--- Aim of the task ---
From the entries below, please output exactly the lines starting at the one containing "have habandon (u" and ending at the one containing "threads (R405). -/", both included.

Collected data entries:
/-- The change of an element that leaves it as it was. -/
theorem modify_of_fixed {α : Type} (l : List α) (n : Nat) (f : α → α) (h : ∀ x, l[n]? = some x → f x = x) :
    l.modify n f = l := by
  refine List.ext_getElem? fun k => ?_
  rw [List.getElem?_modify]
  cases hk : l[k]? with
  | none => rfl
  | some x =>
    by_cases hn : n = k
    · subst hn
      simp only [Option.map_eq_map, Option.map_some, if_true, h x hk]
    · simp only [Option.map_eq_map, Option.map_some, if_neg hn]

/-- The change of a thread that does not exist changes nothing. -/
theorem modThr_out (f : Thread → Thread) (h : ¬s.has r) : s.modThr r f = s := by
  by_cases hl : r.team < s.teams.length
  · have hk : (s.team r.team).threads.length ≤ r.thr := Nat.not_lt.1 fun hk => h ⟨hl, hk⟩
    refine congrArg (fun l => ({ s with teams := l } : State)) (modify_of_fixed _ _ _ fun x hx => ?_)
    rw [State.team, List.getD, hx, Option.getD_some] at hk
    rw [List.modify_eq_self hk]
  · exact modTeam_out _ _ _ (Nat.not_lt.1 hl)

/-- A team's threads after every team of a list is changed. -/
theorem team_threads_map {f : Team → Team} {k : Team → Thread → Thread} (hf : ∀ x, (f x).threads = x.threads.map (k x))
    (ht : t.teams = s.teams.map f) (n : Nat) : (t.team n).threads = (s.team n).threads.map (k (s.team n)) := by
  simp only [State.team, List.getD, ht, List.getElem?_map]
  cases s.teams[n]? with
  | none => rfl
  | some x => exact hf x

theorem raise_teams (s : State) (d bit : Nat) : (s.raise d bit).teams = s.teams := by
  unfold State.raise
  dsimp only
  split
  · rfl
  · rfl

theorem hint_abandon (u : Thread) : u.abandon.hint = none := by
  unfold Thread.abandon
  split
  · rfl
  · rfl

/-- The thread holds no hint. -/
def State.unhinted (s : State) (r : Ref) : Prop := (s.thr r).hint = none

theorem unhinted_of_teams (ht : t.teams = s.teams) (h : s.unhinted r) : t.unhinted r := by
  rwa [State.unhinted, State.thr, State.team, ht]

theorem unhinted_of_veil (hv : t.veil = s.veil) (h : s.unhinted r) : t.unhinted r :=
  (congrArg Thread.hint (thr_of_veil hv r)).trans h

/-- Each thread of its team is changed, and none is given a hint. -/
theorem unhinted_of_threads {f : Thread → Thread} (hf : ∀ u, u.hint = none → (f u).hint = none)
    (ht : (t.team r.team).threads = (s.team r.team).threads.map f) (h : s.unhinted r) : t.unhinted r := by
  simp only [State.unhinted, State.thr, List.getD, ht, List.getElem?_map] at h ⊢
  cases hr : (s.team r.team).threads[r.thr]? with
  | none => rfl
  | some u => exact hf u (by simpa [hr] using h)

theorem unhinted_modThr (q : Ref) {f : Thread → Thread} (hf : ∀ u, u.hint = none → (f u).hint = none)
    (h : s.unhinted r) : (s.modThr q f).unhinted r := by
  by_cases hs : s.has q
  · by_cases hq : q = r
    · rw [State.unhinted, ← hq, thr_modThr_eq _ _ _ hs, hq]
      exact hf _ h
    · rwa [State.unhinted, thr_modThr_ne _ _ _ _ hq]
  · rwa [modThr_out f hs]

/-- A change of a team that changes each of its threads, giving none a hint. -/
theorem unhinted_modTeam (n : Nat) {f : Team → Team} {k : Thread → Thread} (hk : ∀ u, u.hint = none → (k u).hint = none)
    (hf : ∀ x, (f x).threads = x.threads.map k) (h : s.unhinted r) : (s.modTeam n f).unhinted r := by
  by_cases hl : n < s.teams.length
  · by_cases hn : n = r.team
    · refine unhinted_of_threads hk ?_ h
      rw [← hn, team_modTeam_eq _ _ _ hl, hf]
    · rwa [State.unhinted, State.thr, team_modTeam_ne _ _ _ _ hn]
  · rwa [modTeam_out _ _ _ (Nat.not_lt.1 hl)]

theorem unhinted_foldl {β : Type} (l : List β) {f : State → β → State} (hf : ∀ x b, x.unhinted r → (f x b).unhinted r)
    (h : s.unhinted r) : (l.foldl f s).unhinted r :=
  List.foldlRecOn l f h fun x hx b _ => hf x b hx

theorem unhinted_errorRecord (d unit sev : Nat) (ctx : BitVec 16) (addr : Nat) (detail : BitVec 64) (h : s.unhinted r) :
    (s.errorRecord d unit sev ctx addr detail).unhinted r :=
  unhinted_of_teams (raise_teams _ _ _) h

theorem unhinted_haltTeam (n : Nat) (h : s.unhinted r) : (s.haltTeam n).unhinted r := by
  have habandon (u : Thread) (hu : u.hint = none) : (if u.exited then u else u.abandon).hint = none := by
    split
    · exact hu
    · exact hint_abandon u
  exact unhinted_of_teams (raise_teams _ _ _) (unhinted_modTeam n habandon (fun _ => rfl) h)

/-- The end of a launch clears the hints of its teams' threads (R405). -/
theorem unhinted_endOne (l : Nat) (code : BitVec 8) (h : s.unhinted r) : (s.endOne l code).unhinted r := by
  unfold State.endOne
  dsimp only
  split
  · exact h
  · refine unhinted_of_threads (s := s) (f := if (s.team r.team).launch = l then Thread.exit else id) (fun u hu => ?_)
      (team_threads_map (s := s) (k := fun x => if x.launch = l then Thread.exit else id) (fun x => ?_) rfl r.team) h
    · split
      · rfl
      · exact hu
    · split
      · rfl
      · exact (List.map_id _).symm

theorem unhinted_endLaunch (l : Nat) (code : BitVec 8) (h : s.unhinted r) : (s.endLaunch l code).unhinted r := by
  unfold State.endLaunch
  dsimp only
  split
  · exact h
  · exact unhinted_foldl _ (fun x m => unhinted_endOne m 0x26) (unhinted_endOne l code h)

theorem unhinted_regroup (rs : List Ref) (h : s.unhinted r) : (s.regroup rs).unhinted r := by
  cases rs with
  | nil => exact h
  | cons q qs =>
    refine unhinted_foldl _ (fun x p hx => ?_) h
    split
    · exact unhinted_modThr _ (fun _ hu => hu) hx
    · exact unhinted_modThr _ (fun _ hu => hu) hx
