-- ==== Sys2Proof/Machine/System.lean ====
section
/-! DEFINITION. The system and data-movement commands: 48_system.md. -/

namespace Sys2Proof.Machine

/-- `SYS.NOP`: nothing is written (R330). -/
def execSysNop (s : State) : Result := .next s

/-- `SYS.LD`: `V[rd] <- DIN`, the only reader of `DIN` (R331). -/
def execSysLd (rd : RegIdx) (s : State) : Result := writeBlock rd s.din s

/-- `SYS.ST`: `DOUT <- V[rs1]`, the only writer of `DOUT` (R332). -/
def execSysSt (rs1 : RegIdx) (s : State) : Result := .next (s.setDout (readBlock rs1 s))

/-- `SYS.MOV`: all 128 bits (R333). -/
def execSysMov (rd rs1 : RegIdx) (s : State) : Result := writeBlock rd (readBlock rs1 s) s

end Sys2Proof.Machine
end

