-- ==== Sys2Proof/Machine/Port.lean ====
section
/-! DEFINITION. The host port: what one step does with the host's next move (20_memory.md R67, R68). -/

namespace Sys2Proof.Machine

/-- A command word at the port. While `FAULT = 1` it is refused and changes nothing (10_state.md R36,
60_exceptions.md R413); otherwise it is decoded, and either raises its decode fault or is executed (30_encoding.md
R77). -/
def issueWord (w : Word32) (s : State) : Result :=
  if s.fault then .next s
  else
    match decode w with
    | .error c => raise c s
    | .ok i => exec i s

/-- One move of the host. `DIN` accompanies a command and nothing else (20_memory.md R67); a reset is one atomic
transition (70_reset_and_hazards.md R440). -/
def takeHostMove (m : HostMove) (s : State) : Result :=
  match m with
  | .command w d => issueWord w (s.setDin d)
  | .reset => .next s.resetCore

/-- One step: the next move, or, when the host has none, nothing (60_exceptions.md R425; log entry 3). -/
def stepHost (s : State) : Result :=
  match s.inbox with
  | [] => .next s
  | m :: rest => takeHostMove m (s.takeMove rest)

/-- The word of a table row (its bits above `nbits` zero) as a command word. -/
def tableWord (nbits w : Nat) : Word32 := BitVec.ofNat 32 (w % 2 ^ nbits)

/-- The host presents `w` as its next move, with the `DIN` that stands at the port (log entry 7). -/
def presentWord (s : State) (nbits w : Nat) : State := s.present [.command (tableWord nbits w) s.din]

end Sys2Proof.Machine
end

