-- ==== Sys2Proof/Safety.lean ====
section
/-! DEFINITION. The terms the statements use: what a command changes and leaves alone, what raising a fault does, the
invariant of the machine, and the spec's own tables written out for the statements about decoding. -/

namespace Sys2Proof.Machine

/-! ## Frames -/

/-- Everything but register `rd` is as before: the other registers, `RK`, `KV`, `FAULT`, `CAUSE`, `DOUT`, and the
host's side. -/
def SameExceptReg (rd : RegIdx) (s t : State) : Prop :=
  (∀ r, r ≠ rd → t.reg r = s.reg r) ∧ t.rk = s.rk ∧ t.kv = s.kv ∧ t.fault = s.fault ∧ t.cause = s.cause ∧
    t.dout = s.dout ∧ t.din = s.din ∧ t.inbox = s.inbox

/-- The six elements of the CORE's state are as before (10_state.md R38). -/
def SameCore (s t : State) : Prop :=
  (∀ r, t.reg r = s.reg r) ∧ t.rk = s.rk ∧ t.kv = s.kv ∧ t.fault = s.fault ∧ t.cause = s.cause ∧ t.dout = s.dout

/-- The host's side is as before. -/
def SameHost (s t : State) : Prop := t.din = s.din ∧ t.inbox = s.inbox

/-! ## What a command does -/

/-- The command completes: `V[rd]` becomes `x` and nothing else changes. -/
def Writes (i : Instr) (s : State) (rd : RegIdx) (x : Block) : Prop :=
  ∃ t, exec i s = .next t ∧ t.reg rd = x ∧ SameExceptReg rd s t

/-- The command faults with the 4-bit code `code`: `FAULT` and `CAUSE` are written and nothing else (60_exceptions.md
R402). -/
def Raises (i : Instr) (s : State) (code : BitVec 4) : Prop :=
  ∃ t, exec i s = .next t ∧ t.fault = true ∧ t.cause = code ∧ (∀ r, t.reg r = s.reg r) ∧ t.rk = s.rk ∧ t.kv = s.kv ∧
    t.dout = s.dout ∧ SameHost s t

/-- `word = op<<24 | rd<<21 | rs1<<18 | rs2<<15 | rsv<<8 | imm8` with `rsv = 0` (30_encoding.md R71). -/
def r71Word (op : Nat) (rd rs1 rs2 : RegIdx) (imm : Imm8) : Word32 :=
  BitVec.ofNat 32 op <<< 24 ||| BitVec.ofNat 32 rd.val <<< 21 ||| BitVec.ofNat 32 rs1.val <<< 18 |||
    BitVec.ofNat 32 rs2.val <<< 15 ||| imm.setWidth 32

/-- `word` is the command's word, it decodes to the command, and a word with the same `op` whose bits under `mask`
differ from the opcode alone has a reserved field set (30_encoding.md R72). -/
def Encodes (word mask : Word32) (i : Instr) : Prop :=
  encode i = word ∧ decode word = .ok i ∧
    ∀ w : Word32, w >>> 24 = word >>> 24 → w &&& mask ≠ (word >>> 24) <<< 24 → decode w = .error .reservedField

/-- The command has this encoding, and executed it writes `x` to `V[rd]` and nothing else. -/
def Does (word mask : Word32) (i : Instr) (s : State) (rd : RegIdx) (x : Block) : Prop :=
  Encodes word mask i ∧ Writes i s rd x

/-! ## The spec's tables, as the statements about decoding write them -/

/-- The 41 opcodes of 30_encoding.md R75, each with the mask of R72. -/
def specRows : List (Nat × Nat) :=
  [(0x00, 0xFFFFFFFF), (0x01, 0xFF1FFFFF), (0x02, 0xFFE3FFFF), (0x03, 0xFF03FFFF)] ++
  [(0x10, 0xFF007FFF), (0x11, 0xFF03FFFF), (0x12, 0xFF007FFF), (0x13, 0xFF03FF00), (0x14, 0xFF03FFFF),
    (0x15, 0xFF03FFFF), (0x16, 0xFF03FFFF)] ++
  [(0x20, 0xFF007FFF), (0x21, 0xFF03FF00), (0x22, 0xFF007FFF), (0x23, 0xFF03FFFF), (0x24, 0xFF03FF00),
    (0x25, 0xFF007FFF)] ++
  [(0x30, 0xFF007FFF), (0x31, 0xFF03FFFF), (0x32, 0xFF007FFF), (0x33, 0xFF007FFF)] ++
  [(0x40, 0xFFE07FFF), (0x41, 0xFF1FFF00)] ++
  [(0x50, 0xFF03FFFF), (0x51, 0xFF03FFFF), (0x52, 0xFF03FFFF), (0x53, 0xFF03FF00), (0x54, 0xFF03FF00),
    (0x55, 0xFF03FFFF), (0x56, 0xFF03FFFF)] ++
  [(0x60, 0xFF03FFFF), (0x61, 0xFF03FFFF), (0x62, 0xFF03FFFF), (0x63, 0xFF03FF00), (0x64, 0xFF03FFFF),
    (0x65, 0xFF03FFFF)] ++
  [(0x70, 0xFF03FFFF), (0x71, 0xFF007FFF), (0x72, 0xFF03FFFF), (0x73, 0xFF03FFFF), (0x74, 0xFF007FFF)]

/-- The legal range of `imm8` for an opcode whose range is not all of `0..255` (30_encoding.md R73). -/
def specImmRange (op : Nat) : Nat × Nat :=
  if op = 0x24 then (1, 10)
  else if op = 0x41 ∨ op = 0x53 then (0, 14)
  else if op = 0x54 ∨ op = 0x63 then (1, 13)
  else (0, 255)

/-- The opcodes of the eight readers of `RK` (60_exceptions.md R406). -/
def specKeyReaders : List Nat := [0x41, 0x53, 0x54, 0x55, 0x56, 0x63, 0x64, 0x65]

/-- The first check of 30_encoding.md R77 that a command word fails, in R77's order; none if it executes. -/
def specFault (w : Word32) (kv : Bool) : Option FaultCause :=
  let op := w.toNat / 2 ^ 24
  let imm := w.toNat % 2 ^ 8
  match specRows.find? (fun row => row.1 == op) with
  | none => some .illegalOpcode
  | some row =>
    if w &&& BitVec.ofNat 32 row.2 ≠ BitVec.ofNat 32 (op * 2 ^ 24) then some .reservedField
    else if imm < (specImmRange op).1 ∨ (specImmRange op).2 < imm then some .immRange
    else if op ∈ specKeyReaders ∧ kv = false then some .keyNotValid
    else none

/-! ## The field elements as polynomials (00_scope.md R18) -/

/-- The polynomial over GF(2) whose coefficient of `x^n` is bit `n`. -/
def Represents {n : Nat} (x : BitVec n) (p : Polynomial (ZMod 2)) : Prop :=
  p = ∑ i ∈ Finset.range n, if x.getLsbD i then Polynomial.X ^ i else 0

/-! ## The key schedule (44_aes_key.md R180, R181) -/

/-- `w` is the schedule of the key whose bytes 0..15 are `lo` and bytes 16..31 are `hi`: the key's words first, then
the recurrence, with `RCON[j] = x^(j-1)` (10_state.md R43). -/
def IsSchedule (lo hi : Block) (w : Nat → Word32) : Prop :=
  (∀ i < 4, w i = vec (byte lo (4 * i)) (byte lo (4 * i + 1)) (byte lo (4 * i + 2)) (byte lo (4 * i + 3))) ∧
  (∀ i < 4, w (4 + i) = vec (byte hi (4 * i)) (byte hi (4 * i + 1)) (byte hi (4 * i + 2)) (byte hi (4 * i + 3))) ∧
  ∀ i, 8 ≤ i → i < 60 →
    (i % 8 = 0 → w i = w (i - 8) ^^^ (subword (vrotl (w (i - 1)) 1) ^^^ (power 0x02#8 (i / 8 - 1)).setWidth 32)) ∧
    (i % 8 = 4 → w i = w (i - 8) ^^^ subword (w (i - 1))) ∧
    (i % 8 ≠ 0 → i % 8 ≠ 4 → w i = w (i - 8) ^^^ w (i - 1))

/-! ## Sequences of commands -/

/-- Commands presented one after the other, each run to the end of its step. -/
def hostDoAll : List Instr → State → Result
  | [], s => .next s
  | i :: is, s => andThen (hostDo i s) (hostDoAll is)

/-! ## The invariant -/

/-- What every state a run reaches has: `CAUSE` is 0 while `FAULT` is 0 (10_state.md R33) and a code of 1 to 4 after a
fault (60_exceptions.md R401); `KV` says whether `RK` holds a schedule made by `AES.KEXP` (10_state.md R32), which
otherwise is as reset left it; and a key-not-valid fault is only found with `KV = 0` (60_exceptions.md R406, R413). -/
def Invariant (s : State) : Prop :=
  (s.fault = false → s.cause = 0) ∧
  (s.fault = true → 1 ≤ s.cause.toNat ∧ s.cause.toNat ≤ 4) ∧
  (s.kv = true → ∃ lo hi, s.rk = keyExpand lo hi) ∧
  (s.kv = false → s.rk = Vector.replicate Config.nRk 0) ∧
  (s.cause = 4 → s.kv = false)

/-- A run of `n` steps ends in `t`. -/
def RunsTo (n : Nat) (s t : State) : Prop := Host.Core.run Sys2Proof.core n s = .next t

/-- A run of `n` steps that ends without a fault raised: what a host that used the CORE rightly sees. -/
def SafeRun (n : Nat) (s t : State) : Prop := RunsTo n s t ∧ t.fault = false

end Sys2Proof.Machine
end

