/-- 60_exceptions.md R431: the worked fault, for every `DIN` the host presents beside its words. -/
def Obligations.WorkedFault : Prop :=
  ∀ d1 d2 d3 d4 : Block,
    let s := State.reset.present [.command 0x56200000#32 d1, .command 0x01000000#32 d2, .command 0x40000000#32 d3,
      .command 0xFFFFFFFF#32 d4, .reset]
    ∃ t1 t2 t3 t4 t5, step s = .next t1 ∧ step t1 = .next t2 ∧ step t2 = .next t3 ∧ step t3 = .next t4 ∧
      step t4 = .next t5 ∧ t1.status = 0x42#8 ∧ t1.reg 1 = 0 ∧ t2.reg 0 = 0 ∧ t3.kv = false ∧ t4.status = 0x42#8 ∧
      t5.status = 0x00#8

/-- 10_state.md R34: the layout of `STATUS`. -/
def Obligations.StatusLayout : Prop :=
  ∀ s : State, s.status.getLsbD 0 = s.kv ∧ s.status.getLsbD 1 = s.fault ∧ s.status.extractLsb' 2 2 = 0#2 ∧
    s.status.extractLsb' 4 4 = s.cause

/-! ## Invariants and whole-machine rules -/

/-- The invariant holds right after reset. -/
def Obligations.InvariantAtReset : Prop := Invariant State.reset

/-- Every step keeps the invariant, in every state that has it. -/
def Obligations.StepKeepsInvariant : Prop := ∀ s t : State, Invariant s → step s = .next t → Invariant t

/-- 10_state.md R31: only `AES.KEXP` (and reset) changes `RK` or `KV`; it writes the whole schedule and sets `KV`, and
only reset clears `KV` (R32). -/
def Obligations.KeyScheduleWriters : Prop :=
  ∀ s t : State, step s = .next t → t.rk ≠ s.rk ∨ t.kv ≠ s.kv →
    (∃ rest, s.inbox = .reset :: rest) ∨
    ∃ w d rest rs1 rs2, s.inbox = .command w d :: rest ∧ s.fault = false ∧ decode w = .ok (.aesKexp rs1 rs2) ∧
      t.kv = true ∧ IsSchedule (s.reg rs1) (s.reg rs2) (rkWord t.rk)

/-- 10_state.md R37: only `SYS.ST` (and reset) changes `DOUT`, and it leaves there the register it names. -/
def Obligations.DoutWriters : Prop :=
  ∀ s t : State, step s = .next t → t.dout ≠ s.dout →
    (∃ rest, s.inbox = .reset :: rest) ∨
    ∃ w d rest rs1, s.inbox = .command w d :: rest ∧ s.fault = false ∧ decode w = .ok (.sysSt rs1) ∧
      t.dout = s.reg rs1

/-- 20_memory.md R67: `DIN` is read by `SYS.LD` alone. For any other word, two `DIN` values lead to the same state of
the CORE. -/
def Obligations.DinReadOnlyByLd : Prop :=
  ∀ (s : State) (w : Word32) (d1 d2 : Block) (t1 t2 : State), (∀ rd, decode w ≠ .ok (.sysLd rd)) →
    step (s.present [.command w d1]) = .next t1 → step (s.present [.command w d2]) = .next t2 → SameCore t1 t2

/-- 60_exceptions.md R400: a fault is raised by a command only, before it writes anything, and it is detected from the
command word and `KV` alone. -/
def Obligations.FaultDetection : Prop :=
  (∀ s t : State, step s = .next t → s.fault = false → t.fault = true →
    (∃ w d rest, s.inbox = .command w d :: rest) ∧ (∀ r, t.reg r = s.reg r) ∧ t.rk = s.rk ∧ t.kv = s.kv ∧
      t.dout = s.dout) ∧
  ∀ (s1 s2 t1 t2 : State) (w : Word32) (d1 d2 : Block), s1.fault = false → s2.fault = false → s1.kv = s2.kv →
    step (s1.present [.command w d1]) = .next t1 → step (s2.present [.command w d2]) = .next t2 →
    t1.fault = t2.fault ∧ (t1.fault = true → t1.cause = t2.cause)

--- Answer to the exercise ---
  have habandon (u : Thread) (hu : u.hint = none) : (if u.exited then u else u.abandon).hint = none := by
    split
    · exact hu
    · exact hint_abandon u
  exact unhinted_of_teams (raise_teams _ _ _) (unhinted_modTeam n habandon (fun _ => rfl) h)

/-- The end of a launch clears the hints of its teams' threads (R405). -/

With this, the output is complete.